The movable core 54 rests under the action of gravity the bottom of the appendix 56 when the coil is not energized. When the electric Circuit of the coil 57 is closed, the core 54 is pulled strongly upwards. To combat the effect of the negative pressure acting in the suction line and which acts on the valve 48 via the pipeline 46 in order to place it on its seat 47 to keep closed, and so as not to have a number of excess turns in the coil 57. to have to arrange, the hole 53 of the core is deep enough so that in the Rest position of the bottom of the core at a certain distance from the head 52 of the valve rod is located. It is therefore exploited the inertia of the core 54 when the same through the magnetic field of the coil 57 is attracted to give a shock to the head 52, represents the lifting of the valve 48 facilitates.

The lifting and lowering movements of the valve are therefore caused by the closing and. The electric current feeding the coil 57 opens.

In the embodiment according to Fig. 3, the one with an automatic Vehicle equipped with a speed change gearbox is such a feed circuit provided for the coil 57 and a regulation of this circuit.

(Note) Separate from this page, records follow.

-- ==== Sys2Proof/Machine/Tandem.lean ====
section
/-! DEFINITION. The Tandem unit: link, heartbeat, takeover, mirroring, joining and the Ecrek queue (20_tandem.md). -/

namespace Sys2Proof.Machine

/-- Change the Tandem record. -/
def State.updTdm (s : State) (f : Tdm → Tdm) : State := { s with tdm := f s.tdm }

/-- MOD_VARIANT.CODE of an ordering code (Table 0-2). -/
def codeNum : OrderCode → Nat
  | .f => 1 | .a => 2 | .c => 3 | .d => 4

/-- Bring the PARTNER time input up to date (Table 14-1). -/
def State.partnerTime (s : State) (ok : Bool) : State :=
  if s.tim.partnerValid = ok then s else ({ s with tim := { s.tim with partnerValid := ok } } : State).timInputs

/-! ### Link (R448, R451) -/

/-- The width code of healthy lanes: the highest of 4, 2 and 1 (R448). -/
def laneWidth (m : Nat) : Nat :=
  let k := ((List.range 4).filter (fun l => m / 2 ^ l % 2 = 1)).length
  if k = 4 then 3 else if 2 ≤ k then 2 else k

/-- The join starts again from step 1 (R465). -/
def State.joinAgain (s : State) : State :=
  let s := s.updTdm (fun x => { x with joinDue := false, mirror := false, rejoin := false })
  (s.setFld F.TDM_STATE_READY 0).pairTo psJOINING

/-- The link goes down: LINK_CHG, TDM_LINK; SENDs complete ABORTED (R466), a join that is not complete breaks off (R465). -/
def State.linkDown (s : State) : State :=
  if !s.flag F.TDM_LINK_UP then s
  else
    let s := ((s.setFld F.TDM_LINK_UP 0).setFld F.TDM_LINK_WIDTH 0).setFld F.TDM_LINK_LANEMASK 0
    let s := (s.tdmFlag F.TDM_STAT_LINK_CHG).event 0x1102 []
    let gone := s.tdm.sends
    let s := s.updTdm (fun x => { x with formed := false, mirror := false, sends := [], retryAt := s.now })
    let s := gone.foldl (fun s p => s.complete p.1 p.2 stABORTED 0) s
    let s := s.partnerTime false
    if s.pairState = psJOINING ∨ (s.pairState = psSTANDBY ∧ !s.flag F.TDM_STATE_READY) then s.joinAgain else s

/-- Whether a partner's wiring map is this module's. -/
def State.sameWiring (s : State) (p : TdmPeer) : Bool :=
  p.sol.toNat = s.fld F.TDM_WIRE_SOL_BANKS &&
    [0, 1, 2].all (fun w => p.hs.toNat / 2 ^ (32 * w) % 2 ^ 32 = s.fld (F.TDM_WIRE_HS_CHANNELS w)) &&
    [0, 1].all (fun w => p.dio.toNat / 2 ^ (32 * w) % 2 ^ 32 = s.fld (F.TDM_WIRE_DIO_POINTS w))

/-- The roles once both modules hear each other (R446, R453, R455). Two modules that both lead are in conflict; a STANDBY whose link
comes up again to a partner that leads has missed frames of the mirror and joins again (log entry 63). -/
def State.pairRoles (s : State) (p : TdmPeer) : State :=
  let q := p.pstate.val
  if s.pairState = psOFF then
    if q = psOFF then s.pairTo (if s.part.sideB then psJOINING else psACTIVE)
    else if q = psSOLO ∨ q = psSTANDBY ∨ q = psACTIVE then s.pairTo psJOINING
    else s
  else if s.leads then (if q = psSOLO ∨ q = psACTIVE then s.conflictWith p.term.toNat else s)
  else if s.pairState = psSTANDBY ∧ (q = psSOLO ∨ q = psACTIVE) ∧ !s.tdm.mirror then s.joinAgain
  else s

/-- The identity and wiring check (R451): a pair is formed, or MISMATCH (with WIRE_ERR for the wiring) and TDM_MISMATCH with
both codes. -/
def State.identify (s : State) (p : TdmPeer) : State :=
  let same := p.code = s.part.code && s.part.code ≠ .d
  if same && s.sameWiring p then
    let s := s.updTdm (fun x => { x with formed := true, heard := true, lost := false, pTerm := p.term.toNat, hbSeen := s.now })
    (s.setFld F.TDM_STATE_PPSTATE p.pstate).pairRoles p
  else
    let s := s.tdmFlag F.TDM_STAT_MISMATCH
    let s := if same then s.tdmFlag F.TDM_STAT_WIRE_ERR else s
    (s.updTdm (fun x => { x with formed := false })).event 0x1104 [w32 (codeNum s.part.code), w32 (codeNum p.code)]

/-- The link trains on lanes, while EN is 1 (R448): LINK_CHG, TDM_LINK, and the identity exchange. -/
def State.linkUp (s : State) (lanes : Nat) (p : TdmPeer) : State :=
  if !s.flag F.TDM_CTL_EN ∨ lanes = 0 ∨ s.flag F.TDM_LINK_UP then s
  else
    let s := ((s.setFld F.TDM_LINK_UP 1).setFld F.TDM_LINK_WIDTH (laneWidth lanes)).setFld F.TDM_LINK_LANEMASK lanes
    ((s.tdmFlag F.TDM_STAT_LINK_CHG).event 0x1102 []).identify p

/-- TDM_LANE (R448): block errors of lane l in 1 s, of 156.25 million blocks: above 10^-6 the lane is removed; with none
left the link is down. -/
def execTdmLane (l : Fin 4) (errors : Word) (s : State) : Out :=
  let m := s.fld F.TDM_LINK_LANEMASK
  if s.flag F.TDM_LINK_UP && m / 2 ^ l.val % 2 = 1 then
    let s := s.bump (F.TDM_LANEERR_COUNT l) errors.toNat
    if errors.toNat ≤ 156 then .next s
    else
      let m := m - 2 ^ l.val
      let s := (s.setFld F.TDM_LINK_LANEMASK m).setFld F.TDM_LINK_WIDTH (laneWidth m)
      let s := (s.tdmFlag F.TDM_STAT_LANE).event 0x1103 []
      .next (if m = 0 then s.linkDown else s)
  else .next s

In this figure, the speed change transmission 60 is a Speed controller 61 and one containing the electrical controls of the change gear case Box 62 recognizable. The speed controller 61 and box 62 are at one Vehicle not designed according to the invention directly by a wire 63 connected., Which connects a terminal 64 of the box 62 to ground via the regulator 61, when the vehicle is stopped or below a speed limit moves, which is about 15 km / h, with an ignition switch 65 in the driving position is located. In contrast, according to the invention, in the circuit of the wire, which connects the terminal 64 to the controller 61, the winding 66 of a relay is arranged. This winding consists of strong enough wire to allow it to function normally of the organs of box 62 not to be disturbed.

Under this condition, the terminal 59 of the coil 57 at 67 is on Ground connected, while the other terminal by a line 68 with a contact a contact device C is connected, the other contact by a line 69 is connected to the usual ignition coil 70 of the internal combustion engine. the Plate 75 of contact device C is connected by lines connected in series 71 and 72, the usual ignition switch 65 and a line 73 with one pole of the battery 74 connected, the other pole of which is connected to ground.

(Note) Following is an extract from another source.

-- ==== Sys2Proof/Machine/Dispatch.lean ====
section
/-! DEFINITION. The dispatch: one arm per command, each a direct call of its meaning. -/

namespace Sys2Proof.Machine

The plate 75 of the contact device C is supported by a winding 76 operated, whose. one end is connected to the battery 74 by leads 72 and 73 whose other end can be connected to ground, namely: either at 77 via a first interrupter II, whose movable organ, which is usually from its associated contact is removed, is returned to this contact by the excitation of the aforementioned winding 66 of the relay, which is in the circuit 64, 63, 61 is switched on in such a way that the interrupter II is open when the speed of the vehicle above the control point of the controller 61, or in In contrast, the circuit of winding 76 closes when the vehicle is either stands still or has a speed below this limit, where the start switch 65 is in the drive position; or at 78 via a second Interrupter 12, which is arranged parallel to the interrupter II.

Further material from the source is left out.